Figure 3. Recruitment networks showing HIV infection status, by seed.

Figure 3

Seeds are shown at the top of each recruitment network. Symbol area is proportional to network size. HIV serostatus is shown by shading: black indicates HIV positive; white, HIV negative; grey, HIV status unknown. HIV status omitted for seeds for confidentiality.

Overall, 75% of recruits (including seeds) (n=684) were offered coupons to recruit others, and of these 90% (n=612) accepted (called “recruiters”). 66% of recruiters (n=401) returned to take part in a second interview and to collect their secondary incentives. A similar proportion of recruiters (including seeds) recruited zero, one, two or three recruits (Figure 2E, left bar). Recruits who returned to collect secondary incentives were more likely to have recruited (Figure 2E, middle and right bar). The proportion of the recruit's network already recruited at the time of their interview increased rapidly during the survey (Figure 2F; includes seeds). The average number of recruits per recruiter (including seeds) decreased from 2.6 in the first week of the study to 0.6 in the last week that coupons were given out. Only 30% of recruits had been named as a contact by their recruiter (and identified) at their recruiter's first interview,

In the simple random sample survey, 55% (164/300) of men selected were interviewed (4 - 28 May 2010; eAppendix [Simple random sample survey], http://links.lww.com). In the qualitative survey, 98% (53/54) of people selected were interviewed (16 June - 19 Oct 2010; eAppendix [Qualitative survey], http://links.lww.com).
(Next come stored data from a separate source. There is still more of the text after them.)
/-- Settles O7: the frames, and the mark. -/
theorem laneDeliversWhatIsSent : Obligations.LaneDeliversWhatIsSent := by
  refine ⟨receive_frames, fun r levels first behind h => ?_⟩
  obtain ⟨hfirst, hbehind⟩ := receive_early h
  refine ⟨?_, hbehind⟩
  rw [hfirst]
  simp [LaneReceiver.periodBegins, LaneReceiver.inRun]

end Sys2Proof.Machine
end

section
/-! PROOF. One tick: the timers, the happenings that fall due, and the levels of the lanes (R87, R90, R187, R190, R192, R194 to
R196). -/

namespace Sys2Proof.Machine

/-! ## The levels of a lane in transmission (R192) -/

/-- The bits of a frame on the lane, ten to a byte: a start bit, the data bits, a stop bit; the lane is high behind them. -/
theorem sent_getD (bytes : List Byte) (n : Nat) :
    (bytes[n / 10]? = none → (bytes.flatMap sendByte).getD n true = true) ∧
    (∀ b, bytes[n / 10]? = some b → (bytes.flatMap sendByte).getD n true =
      if n % 10 = 0 then false else if n % 10 = 9 then true else b.getLsbD (n % 10 - 1)) := by
  induction bytes generalizing n with
  | nil => simp
  | cons b bytes ih =>
    rw [List.flatMap_cons]
    have hlength : (sendByte b).length = 10 := rfl
    by_cases hfirst : n < 10
    · have hzero : n / 10 = 0 := Nat.div_eq_of_lt hfirst
      rw [List.getD_append _ _ _ _ (hlength ▸ hfirst), hzero, Nat.mod_eq_of_lt hfirst]
      refine ⟨by simp, ?_⟩
      rintro b' ⟨⟩
      interval_cases n <;> rfl
    · have hnext : n / 10 = (n - 10) / 10 + 1 := by omega
      have hbit : n % 10 = (n - 10) % 10 := by omega
      rw [List.getD_append_right _ _ _ _ (hlength ▸ Nat.le_of_not_lt hfirst), hlength, hnext, hbit]
      exact ih (n - 10)

theorem laneLevel_idle (bytes : List Byte) {ticks : Nat} (h : ticks < 20) : laneLevel (some bytes) ticks = true := by
  have hlength : (List.replicate Config.idleTicks true).length = 20 := rfl
  simp only [laneLevel]
  rw [List.getD_append _ _ _ _ (hlength ▸ h)]
  interval_cases ticks <;> rfl

theorem laneLevel_bytes (bytes : List Byte) {ticks : Nat} (h : ¬ticks < 20) :
    laneLevel (some bytes) ticks = (bytes.flatMap sendByte).getD (ticks - 20) true := by
  have hlength : (List.replicate Config.idleTicks true).length = 20 := rfl
  simp only [laneLevel]
  rw [List.getD_append_right _ _ _ _ (hlength ▸ Nat.le_of_not_lt h), hlength]

/-! ## The happenings that fall due -/

/-- The commands that execute requests are none of the happenings. -/
theorem commandFor_ne (kind : Byte) :
    commandFor kind ≠ .resetEntry 10 ∧ commandFor kind ≠ .initialisationEnd ∧ commandFor kind ≠ .closeDeadlineExpiry ∧
    commandFor kind ≠ .periodMaximumExpiry ∧ commandFor kind ≠ .frameSentCp ∧ commandFor kind ≠ .frameSentSp := by
  unfold commandFor
  split <;> decide

/-- What falls due, each happening by its own condition. -/
theorem mem_dueCommands_iff (s : State) (c : Instr) : c ∈ dueCommands s ↔
    (c = .resetEntry 10 ∧ 10 ≤ s.pins.resetLow) ∨
    (c = .initialisationEnd ∧ s.pins.phase = .initialising ∧ 1000 ≤ s.pins.initialisationTicks) ∨
    (c = .closeDeadlineExpiry ∧ s.cycle.link = .opened ∧ s.cycle.deadlineTimer = some 0) ∨
    (c = .periodMaximumExpiry ∧ s.isSupervised = true ∧ s.cycle.periodTimer = some s.activeBank.link.periodMaximum) ∨
    (∃ q, s.commands.next = some q ∧ c = commandFor q.kind ∧ 500 ≤ s.commands.requestTimer) ∨
    (c = .frameSentCp ∧ ∃ bytes, s.frames.cpHead = some bytes ∧ 20 + 10 * bytes.length ≤ s.frames.cpTicks) ∨
    (c = .frameSentSp ∧ ∃ bytes, s.frames.spHead = some bytes ∧ 20 + 10 * bytes.length ≤ s.frames.spTicks) := by
  have hone : ∀ (p : Prop) [Decidable p] (d : Instr), c ∈ (if p then [d] else []) ↔ c = d ∧ p := by
    intro p _ d
    split_ifs with hp <;> simp [hp]
  unfold dueCommands
  simp only [List.mem_append, hone, Pins.holdsReset, decide_eq_true_eq, laneTicks, Config.idleTicks, Config.byteTicks, or_assoc]
  refine or_congr Iff.rfl (or_congr Iff.rfl (or_congr Iff.rfl (or_congr Iff.rfl (or_congr ?_ (or_congr ?_ ?_)))))
  · cases s.commands.next with
    | none => simp
    | some q => simpa only [Option.some.injEq, exists_eq_left'] using hone _ _
  · cases s.frames.cpHead with
    | none => simp
    | some bytes =>
      simp only [Option.some.injEq, exists_eq_left']
      exact hone _ _
  · cases s.frames.spHead with
    | none => simp
    | some bytes =>
      simp only [Option.some.injEq, exists_eq_left']
      exact hone _ _

section
variable (s : State)

theorem resetEntry_due : .resetEntry 10 ∈ dueCommands s ↔ 10 ≤ s.pins.resetLow := by
  simp [mem_dueCommands_iff, (commandFor_ne _).1.symm]

theorem initialisationEnd_due : .initialisationEnd ∈ dueCommands s ↔
    s.pins.phase = .initialising ∧ 1000 ≤ s.pins.initialisationTicks := by
  simp [mem_dueCommands_iff, (commandFor_ne _).2.1.symm]

theorem closeDeadlineExpiry_due : .closeDeadlineExpiry ∈ dueCommands s ↔
    s.cycle.link = .opened ∧ s.cycle.deadlineTimer = some 0 := by
  simp [mem_dueCommands_iff, (commandFor_ne _).2.2.1.symm]

theorem periodMaximumExpiry_due : .periodMaximumExpiry ∈ dueCommands s ↔
    s.isSupervised = true ∧ s.cycle.periodTimer = some s.activeBank.link.periodMaximum := by
  simp [mem_dueCommands_iff, (commandFor_ne _).2.2.2.1.symm]

theorem frameSentCp_due : .frameSentCp ∈ dueCommands s ↔
    ∃ bytes, s.frames.cpHead = some bytes ∧ 20 + 10 * bytes.length ≤ s.frames.cpTicks := by
  simp [mem_dueCommands_iff, (commandFor_ne _).2.2.2.2.1.symm]

theorem frameSentSp_due : .frameSentSp ∈ dueCommands s ↔
    ∃ bytes, s.frames.spHead = some bytes ∧ 20 + 10 * bytes.length ≤ s.frames.spTicks := by
  simp [mem_dueCommands_iff, (commandFor_ne _).2.2.2.2.2.symm]

theorem commandFor_due (kind : Byte) : commandFor kind ∈ dueCommands s ↔
    ∃ q, s.commands.next = some q ∧ commandFor kind = commandFor q.kind ∧ 500 ≤ s.commands.requestTimer := by
  obtain ⟨hreset, hend, hdeadline, hmaximum, hcp, hsp⟩ := commandFor_ne kind
  simp [mem_dueCommands_iff, hreset, hend, hdeadline, hmaximum, hcp, hsp]

end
The target population was well-connected. Data from the respondent-driven sampling and simple random sampling surveys showed that at least 73% were linked in a single network (eAppendix [Methods], http://links.lww.com). The distribution of the reported network size of respondent-driven sampling recruits, based on the primary definition of network size (NS-1), was approximately normal but with a slight positive skew, and shows likely over-reporting of multiples of 5 (eFigure 1, http://links.lww.com; excluding seeds). The distributions of the other network size measures (as defined in the eAppendix [Methods], http://links.lww.com) were very similar, with the exception of definition NS-5, which showed a smaller proportion of larger network sizes because it was a subset of NS-4 (eFigure 2, http://links.lww.com; including seeds). Pearson correlations between different network size definitions reported by respondent-driven sampling recruits varied between 0.96 (NS-1 vs NS-2) and 0.75 (NS-1 vs. NS-5) (eTable 2, http;//links.lww.com; including seeds). The mean network size (NS-1) of respondent-driven sampling recruits (including seeds) was higher than that of the whole target population (12.1 vs 9.2, p<0.001) (eFigure 3, http;//links.lww.com). The number of times members of the target population were reported to be in the network of recruits ranged between 0 and 42 (eFigure 4, http://links.lww.com).

There was high within-group recruitment (homophily) by religion, tribe and village and in the highest socioeconomic status groups, but not by age, sexual activity or HIV status, or within the other socioeconomic-status groups, (eTable 3 and Table 4, http://links.lww.com). There was no evidence of low within-group recruitment for any characteristic, i.e. preferentially recruiting men who differed from themselves. Comparing actual recruitment proportions with expected recruitment proportions calculated from individual-level network data, there was evidence of non-random recruitment by age, tribe, socioeconomic status, village and sexual activity (eAppendix [Supporting results ‘Recruitment pattern’ section and eTables 5 and 6], http://links.lww.com).

The other RDS-2 estimator assumptions8 were not met. In common with current practice for all respondent-driven-sampling studies, respondents were not limited to recruiting only one other person, and recruited persons were ineligible for re-recruitment. It is likely that only a low proportion of the relationships between members of the target population were reciprocated and/or the population may not have accurately reported their network size, as only 30% of recruits were mentioned by their recruiter during the recruiter's first interview.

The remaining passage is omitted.